Import Salmon quant.sf files to SummarizedExperiment

import_salmon_quant(
  salmonOut_paths,
  import_types = c("tx", "gene", "gene_body", "gene_tx"),
  gtf = NULL,
  tx2gene = NULL,
  curation_txt = NULL,
  tx_colname = "transcript_id",
  gene_colname = "gene_name",
  gene_body_colname = "transcript_type",
  geneFeatureType = "exon",
  txFeatureType = "exon",
  countsFromAbundance = "lengthScaledTPM",
  gene_body_ids = NULL,
  trim_tx_from = c("[(][-+][)]"),
  trim_tx_to = c(""),
  verbose = FALSE,
  ...
)

Arguments

salmonOut_paths

character vectors to each individual folder that contains the "quant.sf" output file for Salmon.

import_types

character indicating which type or types of data to return. Note that the distinction between gene and gene_body is only relevant when there are transcript entries defined with transcript_type="gene_body". These entries specifically represent unspliced transcribed regions for a gene locus, and only for multi-exon genes.

  • tx: transcript quantitation, direct import of quant.sf files.

  • gene: gene quantitation after calling tximport::summarizeToGene(), excluding transcript_type="gene_body".
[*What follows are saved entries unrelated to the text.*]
theorem moves_stationFrame {α : Type} (s : State) (e : Element) (d : Option α) (take : α → State)
    (h : ∀ x, Moves c s (take x)) : Moves c s (s.stationFrame e d take) := by
  unfold State.stationFrame
  split
  · split
    · exact h _
    · exact moves_report s _
  · exact .refl s

theorem moves_driveHanded (b s : State) : Moves c s (handAll [State.halRecompute, State.react b] s) := by
  refine moves_handAll _ ?_ s
  intro f hf t
  simp only [List.mem_cons, List.not_mem_nil, or_false] at hf
  rcases hf with rfl | rfl
  · exact moves_halRecompute t
  · exact moves_react b t

theorem moves_drumHanded (s : State) : Moves c s s.drumHanded := by
  unfold State.drumHanded
  split
  · exact .refl s
  · split
    · exact .refl s
    · exact (moves_formMargin s).trans (moves_halRecompute _)

theorem moves_staleRecord (s : State) (x : Station) : Moves c s (s.staleRecord x) := by
  have m : Moves c s { s with vir := s.vir.setStale x } := .one (.vir s _)
  unfold State.staleRecord
  cases x
  · exact m
  · exact m.trans (moves_driveHanded _ _)
  · exact m.trans (moves_drumHanded _)

theorem moves_count (s : State) (g : Sgi) (h : s.sgi.shortened g)
    (ht : s.sgi.countsOk → g.txErrors ≤ 255 ∧ g.rxErrors ≤ 255) : Moves c s (s.count g) := by
  have m : Moves c s { s with sgi := { g with bus := g.byCounts } } := by
    have off : g.byCounts ≠ .off := by unfold Sgi.byCounts; split <;> simp
    refine .one (.sgi s { g with bus := g.byCounts } ⟨h.1, h.2.1, fun x => absurd x off⟩ fun k => ?_)
    have b := ht k
    unfold Sgi.countsOk Sgi.byCounts
    dsimp only
    refine ⟨fun x => ?_, fun x => ⟨?_, b.1⟩, by omega, b.2⟩
    · split at x
      · rename_i y; simpa using y
      · simp at x
    · split at x
      · simp at x
      · rename_i y
        simp only [Bool.and_eq_true, decide_eq_true_eq, not_and] at y
        omega
  unfold State.count
  dsimp only
  split
  · exact m.trans (moves_report _ _)
  · exact m

theorem moves_busOff (s : State) (g : Sgi) (h : s.sgi.shortened g)
    (ht : s.sgi.countsOk → g.txErrors ≤ 256 ∧ g.rxErrors ≤ 255) : Moves c s (s.busOff g) := by
  have m : Moves c s { s with sgi := { g.emptied with bus := .off, recovery := 0 } } := by
    refine .one (.sgi s { g.emptied with bus := .off, recovery := 0 } ⟨List.nil_sublist _, h.2.1, fun _ => .inr rfl⟩ fun k => ?_)
    exact ⟨fun x => by simp at x, fun x => by simp at x, (ht k).1, (ht k).2⟩
  exact m.trans (moves_report _ _)

theorem moves_transmitFailed (s : State) : Moves c s s.transmitFailed := by
  unfold State.transmitFailed
  dsimp only
  split
  · exact moves_busOff s _ ⟨List.Sublist.refl _, rfl, fun x => .inl x⟩ fun k => ⟨by dsimp only; omega, k.2.2.2⟩
  · rename_i h
    exact moves_count s _ ⟨List.Sublist.refl _, rfl, fun x => .inl x⟩ fun k => ⟨by dsimp only at h ⊢; omega, k.2.2.2⟩

theorem joined_counts {g : Sgi} (h : g.joined = true) (k : g.countsOk) : g.txErrors ≤ 255 := by
  simp only [Sgi.joined, Bool.or_eq_true, beq_iff_eq] at h
  rcases h with h | h
  · have := (k.1 h).1; omega
  · exact (k.2.1 h).2

theorem receives_joined {s : State} (h : s.receives = true) : s.sgi.joined = true := by
  simp only [State.receives, Bool.and_eq_true] at h
  exact h.2

theorem moves_recessive (s : State) : Moves c s s.recessive := by
  have j : Move c s { s with sgi := s.sgi.join } :=
    .sgi s _ ⟨List.Sublist.refl _, rfl, fun x => by simp [Sgi.join] at x⟩ fun _ =>
      ⟨fun _ => ⟨by simp [Sgi.join], by simp [Sgi.join]⟩, fun x => by simp [Sgi.join] at x, by simp [Sgi.join],
        by simp [Sgi.join]⟩
  unfold State.recessive
  split
  · split
    · exact .one j
    · exact .refl s
  · split
    · exact (Moves.one j).tail (.declaration _)
    · exact .one (.sgi s _ ⟨List.Sublist.refl _, rfl, fun x => .inl x⟩ id)
  · exact .refl s
  · exact .refl s

theorem moves_dominant (s : State) : Moves c s s.dominant := by
  unfold State.dominant
  split
  · rename_i h
    split
    · exact (Moves.one (.sgi s { s.sgi with rouseCount := 0, rouseWindow := 0 } ⟨List.Sublist.refl _, rfl, fun x => .inl x⟩ id)).trans
        (moves_wake _ false h)
    · exact .one (.sgi s _ ⟨List.Sublist.refl _, rfl, fun x => .inl x⟩ id)
  · exact .refl s

/-! ## Service requests -/

theorem moves_service (s : State) (t : Nat) (l : List Byte) (row : Byte → Bool) (answer : Byte → Byte → State)
    (h : s.sgi.replies < 3 → ∀ k a, Moves c s (answer k a)) : Moves c s (s.service t l row answer) := by
  unfold State.service
  split
  · split
    · split
      · split
        · exact moves_report s _
        · rename_i hn; exact h (by omega) _ _
      · exact .refl s
    · exact moves_report s _
  · exact .refl s

theorem moves_badArgument (s : State) (k a : Byte) (h : s.sgi.replies < 3) : Moves c s (s.badArgument k a) :=
  .one (.reply s _ _ _ _ h)

theorem moves_bankReply (s : State) (k a : Byte) (h : s.sgi.replies < 3) : Moves c s (s.bankReply k a) := by
  unfold State.bankReply
  split
  · exact .one (.reply s _ _ _ _ h)
  · exact moves_badArgument s k a h

theorem moves_clearHandings (b a : Banks) (s : State) : Moves c s (handAll (clearHandings b a) s) := by
  refine moves_handAll _ ?_ s
  intro f hf t
  simp only [clearHandings, List.mem_append] at hf
  rcases hf with hf | hf <;> split at hf <;> simp at hf <;> subst hf
  · exact .one (.declaration t)
  · exact moves_halRecompute t

theorem moves_clearBankReply (s : State) (k a : Byte) (hc : clears c = true) (h : s.sgi.replies < 3) :
    Moves c s (s.clearBankReply k a) := by
  unfold State.clearBankReply
  split
  · have m := (Moves.one (.reply s .ok k a zeroPayload h)).tail (.clearOne (c := c) _ (by assumption) hc)
    unfold State.clearTo
    refine Moves.trans ?_ (moves_clearHandings _ _ _)
    simpa using m
  · exact moves_badArgument s k a h

theorem moves_clearAllReply (s : State) (k a : Byte) (hc : clears c = true) (h : s.sgi.replies < 3) :
    Moves c s (s.clearAllReply k a) := by
  have m := (Moves.one (.reply s .ok k a zeroPayload h)).tail (.clearEvery (c := c) _ hc)
  exact m.trans (moves_clearHandings _ _ _)

theorem moves_peerReply (s : State) (k a : Byte) (h : s.sgi.replies < 3) : Moves c s (s.peerReply k a) := by
  unfold State.peerReply
  split
  · exact moves_badArgument s k a h
  · split <;> exact .one (.reply s _ _ _ _ h)

theorem moves_serviceRestart (s : State) (k a : Byte) (h : s.sgi.replies < 3) : Moves c s (s.serviceRestart k a) := by
  unfold State.serviceRestart
  split
  · rename_i hr
    simp only [State.inPhase, Bool.and_eq_true, beq_iff_eq] at hr
    refine (Moves.one (.owed s a)).trans (moves_enterRestart _ ?_ ?_ ?_) <;> simp [hr.1.1]
  · exact .one (.reply s _ _ _ _ h)

/-! ## MDC -/

theorem moves_stable (s : State) : Moves c s s.stable :=
  .one (.mdc s { s.mdc with refStable := true } rfl rfl rfl rfl rfl rfl)

theorem moves_endInit (s : State) (h : s.starting = true) : Moves c s s.endInit := by
  simp only [State.starting, Bool.and_eq_true, beq_iff_eq] at h
  unfold State.endInit
  split
  · exact (moves_stable s).trans (moves_enterSafe _)
  · exact (moves_stable s).trans (moves_enterConfig _ h.1)

theorem moves_markExpired (s : State) (b : Bool) : Moves c s (s.markExpired b) :=
  .one (.mdc s { s.mdc with windowExpired := b } rfl rfl rfl rfl rfl rfl)

theorem moves_lateClose (s : State) : Moves c s s.lateClose := by
  unfold State.lateClose
  split
  · exact moves_markExpired s false
  · exact moves_report s _

theorem moves_configured (s : State) (l : List Byte) (row : Byte → Bool) (late : State) (f : List Byte → State)
    (hl : Moves c s late) (h : s.windowOpen = true → ∀ x, Moves c s (f x)) : Moves c s (s.configured l row late f) := by
  unfold State.configured
  split
  · split
    · exact moves_report s _
    · split
      · split
        · split
          · split
            · rename_i hw; exact h hw _
            · exact hl
          · exact .refl s
        · exact moves_report s _
      · exact .refl s
  · exact .refl s

theorem moves_takeGroupFrame (s : State) (h : s.windowOpen = true) (l : List Byte) : Moves c s (s.takeGroupFrame l) := by
  unfold State.takeGroupFrame
  split
  · split
    · exact moves_report s _
    · dsimp only
      split
      · exact (Moves.one (.settings s _ _ _ _ _ _ _ h)).trans (moves_massRecompute _)
      · exact .one (.settings s _ _ _ _ _ _ _ h)
  · exact .refl s

theorem moves_brownedOut (s : State) : Moves c s s.brownedOut :=
  ((Moves.one (.mdc s { s.mdc with brownOut := true } rfl rfl rfl rfl rfl rfl)).trans (moves_report _ _)).trans
    (moves_countedCause _)

theorem moves_setKey (s : State) (k : Bool) : Moves c s (s.setKey k) :=
  .one (.mdc s { s.mdc with key := k } rfl rfl rfl rfl rfl rfl)

theorem moves_keyRises (s : State) : Moves .keyLineEdge s s.keyRises := by
  unfold State.keyRises
  split
  · rename_i h; exact (moves_setKey s true).trans (moves_wake _ false h)
  · rename_i h
    split
    · refine (moves_setKey s true).trans (moves_enterRestart _ ?_ ?_ (fun _ => rfl)) <;> simp [State.setKey, h]
    · exact moves_setKey s true
  all_goals exact moves_setKey s true

/-! ## Every command -/

/-- A condition on which a command acts: otherwise it leaves the state. -/
theorem moves_if {s t : State} {b : Bool} (h : b = true → Moves c s t) : Moves c s (if b then t else s) := by
  split
  · exact h (by assumption)
  · exact .refl s

theorem inPhase_and {s : State} {p : Phase} {b : Bool} (h : (s.inPhase p && b) = true) : s.inPhase p = true := by
  simp only [Bool.and_eq_true] at h
  exact h.1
  • gene_body: gene quantitation after calling tximport::summarizeToGene(), including transcript_type="gene_body".

gtf

character path to a GTF file, used only when tx2gene is not supplied. When used, splicejam::makeTx2geneFromGtf() is called to create a data.frame object tx2gene.

tx2gene

character path to file, or data.frame with at least two columns matching tx_colname and gene_colname below. When supplied, the gtf argument is ignored, unless the file path is not accessible, or the data is not data.frame.

curation_txt

data.frame whose first column should match the sample column headers found in the PD abundance columns, and subsequent columns contain associated sample annotations. If curation_txt is not supplied, then values will be split into columns by _ underscore or " " whitespace characters.

tx_colname, gene_colname

character strings indicating colnames in tx2gene that should be used.

  • tx_colname represents unique identifier for each transcript, usually "transcript_id".

  • gene_colname represents a gene label associated with gene summarized expression values, typically "gene_name".

geneFeatureType, txFeatureType

character arguments passed to splicejam::makeTx2geneFromGtf() only when supplying argument gtf with a path to a GTF file.

countsFromAbundance

character string passed to tximport::summarizeToGene() to define the method for calculating abundance.

gene_body_ids

character optional vector with specific row identifiers that should be considered transcript_type="gene_body" entries, relevant to argument import_types above. When gene_body_ids is defined, these entries are used directly without using tx2gene. When gene_body_ids is not defined, tx2gene$transcript_type is used if present. If that column is not present, or does not contain any entries with "gene_body", then all transcripts are used for import_types="gene", and import_types="gene_body" is not valid and therefore is not returned.

verbose

logical indicating whether to print verbose output.

...

additional arguments are passed to supporting functions.

curate_tx_from, curate_tx_to

character vector of regular expression patterns to be used optionally to curate the values in tx_colname prior to joining those values to tx2gene[[tx_colname]]. The default is to remove "(-)" and "(+)" from the transcript_id (tx_colname) column.

Value

list with SummarizedExperiment objects, each of which contain assay names c("counts", "abundance", "length), where c("counts", "abundance") are transformed with log2(1 + x). The transform can be reversed with 10^x - 1. The SummarizedExperiment objects by name:

  • "TxSE": transcript-level values imported from quant.sf.

  • "GeneSE": gene-level summary values, excluding "gene_body" entries.

  • "GeneBodySE": gene-level summary values, including "gene_body" entries.

  • "GeneTxSE": gene-level summary values, where transcripts are combined to gene level, and "gene_body" entries are represented separately, with suffix "_gene_body" added to the gene name.

Details

This function is intended to automate the process of importing a series of quant.sf files, then generating SummarizedExperiment objects at the transcript and gene level. It optionally includes sample annotation provided as a data.frame in argument curation_txt. It also includes transcript and gene annotations through either data.frame from argument tx2gene, or it derives tx2gene from a GTF file from argument gtf. The GTF file option then calls splicejam::makeTx2geneFromGtf().

This function can optionally process data that includes full length gene body regions, annotated with "gene_body". This option is specific for Salmon quantitation where the transcripts include full length gene body for multi-exon genes, for example to measure unspliced transcript abundance.

  • import_types="gene" summarizes only the proper transcripts, excluding "gene_body" entries.

  • import_types="gene_body" summarizes all transcript and full gene entries into one summary transcript abundance.

  • import_types="gene_tx" summarizes proper transcript to gene level, and separately represents "gene_body" entries for comparison.